JAMAICA LABOUR Party (JLP) Spokesman on Finance, Audley Shaw, has criticised the Government as being incapable of making a market economy work.

"They neither have an understanding nor a commitment to the principles that make a private sector-led, market driven economy work," the Opposition spokesman told Jaycees members at the Hotel Astra in Mandeville recently.

Mr. Shaw said that unlike in the 1970s, the PNP appeared in the 1990s to embrace the free enterprise system as a vote catching technique. "But, their actions during the decade of the 90s, in which interest rates averaged 50 per cent, while our trading partners had 7-10 per cent, reveal their pitiful lack of understanding of how a market system works," he said.
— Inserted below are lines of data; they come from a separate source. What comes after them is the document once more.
-- ==== Sys2Proof/Word.lean ====
section
/-! DEFINITION. The widths of the LCDC: bytes, nibbles, operation words and DDRAM addresses
(00_scope.md R8; 20_memory.md R40; 30_encoding.md R71). -/

namespace Sys2Proof

/-- A data byte, a command byte, a mode byte or an immediate operand. -/
abbrev Byte := BitVec 8

/-- Four bits: one physical transfer on the 4-bit bus, or a row field. -/
abbrev Nibble := BitVec 4

/-- The 16-bit operation word (R71). -/
abbrev OpWord := BitVec 16

/-- A DDRAM address of the device (R40). -/
abbrev Address := BitVec 7

/-- The display-on style bits and flags as single bits: 1 for true. -/
def bit1 (b : Bool) : BitVec 1 := BitVec.ofBool b

end Sys2Proof
end

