-- ==== Sys2Proof/Machine/Dispatch.lean ====
section
/-! DEFINITION. One arm per instruction, in the table's order. -/

namespace Sys2Proof.Machine

/-- The meaning of an instruction. -/
def exec (i : Instr) (s : State) : Host.Outcome State Fault Refusal :=
  match i with
  | .init mode => Sys2Proof.Machine.execInit mode s
  | .wrch d => Sys2Proof.Machine.execWrch d s
  | .moveTo col row => Sys2Proof.Machine.execMoveTo col row s
  | .homeTop => Sys2Proof.Machine.execHomeTop s
  | .homeBot => Sys2Proof.Machine.execHomeBot s
  | .clearAll => Sys2Proof.Machine.execClearAll s
  | .clearRow row => Sys2Proof.Machine.execClearRow row s
  | .togglePower => Sys2Proof.Machine.execTogglePower s
  | .remain => Sys2Proof.Machine.execRemain s
  | .xfer kind byte => Sys2Proof.Machine.execXfer kind byte s
  | .cmdClear => Sys2Proof.Machine.execCmdClear s
  | .cmdHome ignored => Sys2Proof.Machine.execCmdHome ignored s
  | .cmdEntry inc shift => Sys2Proof.Machine.execCmdEntry inc shift s
  | .cmdDisplay on cursor blink => Sys2Proof.Machine.execCmdDisplay on cursor blink s
  | .cmdFunction bus8 two font11 ignored => Sys2Proof.Machine.execCmdFunction bus8 two font11 ignored s
  | .cmdSetDdram addr => Sys2Proof.Machine.execCmdSetDdram addr s

end Sys2Proof.Machine
end

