/-! ## Small states -/

/-- Parameters with nothing open: `POLL_LIMIT` as given. -/
def params (limit : Nat) : Params :=
  { rowBase0 := 0x00, rowBase1 := 0x40, pollLimit := limit, tShort := 43, tLong := 1500,
    tPwr := 15000 }

/-- A device that agrees with a block whose cursor is there, every cell holding `2E`. -/
def device (mode : Byte) (col : BitVec 5) (row : BitVec 1) : Device :=
  { ddram := Memory.filled 0x2E, ac := resolve (params 3) (colOperand col) (rowOperand row), dir := .inc,
    dispD := true, dispC := mode.getLsbD 3, dispB := mode.getLsbD 4, draws := 0 }

/-- Ready in a mode with the cursor at a position and the device's next busy answers given. -/
def ready (mode : Byte) (col : BitVec 5) (row : BitVec 1) (answers : List Bool := [])
    (limit : Nat := 3) : State :=
  { inited := true, pwrOn := true, curCol := col, curRow := row, mode := mode, status := .ok,
    result := 0, pinRs := false, pinRw := false, pinE := false, pinDb := .released, trace := [],
    host := [], answers := answers, bus := [], device := device mode col row,
    params := params limit, draws := 0 }

/-- As after reset, with nothing open. -/
def fresh : State := { ready 0 0 0 with inited := false, pwrOn := false }

/-- The state after an instruction. -/
def after (i : Instr) (s : State) : State :=
  match exec i s with
  | .next t => t
  | .fault _ => s
  | .refused _ => s

/-- The state after a step. -/
def stepped (s : State) : State :=
  match step s with
  | .next t => t
  | .fault _ => s
  | .refused _ => s

/-- The transfer trace, status and cursor of an instruction. -/
def seen (i : Instr) (s : State) : Option (List Item) × Status × Nat × Nat :=
  let t := after i s
  (transferTrace t.trace, t.status, t.curCol.toNat, t.curRow.toNat)

/-! ## WellFormed -/

theorem smoke_command_at_the_operation_port : Instr.wellFormed .opw .cmdClear = false := by decide

theorem smoke_operation_at_the_device : Instr.wellFormed .cmd8 (.init 0x23) = false := by decide

theorem smoke_operation_at_its_port : Instr.wellFormed .opw (.moveTo 255 15) = true := by decide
"A Government's role in a market economy is to set the stage where investor confidence can flourish. This includes low interest rates, in which Government does not crowd out the private sector from credit at globally competitive rates; creative partnerships between Government and private sector, whereby the equity of the public sector can be matched with private sector ingenuity to jump start the economy; a far-reaching and effective strategy to achieve full literacy levels, and a credible management plan to significantly reduce the murder and crime rate."

Mr. Shaw said the People's National Party (PNP) had failed because they wanted to distribute what had not been earned. "This is the failed policy of socialism that they continue to hang on to and have now put forward as their guiding philosophy into the 21st century. They have once again come out of the closet."

He said the JLP, instead, believed, as it had always done, that Government's role is to free the private sector and make it easier for them to do business, "so that jobs can be generated while the people create wealth for themselves by their own initiative and enterprise."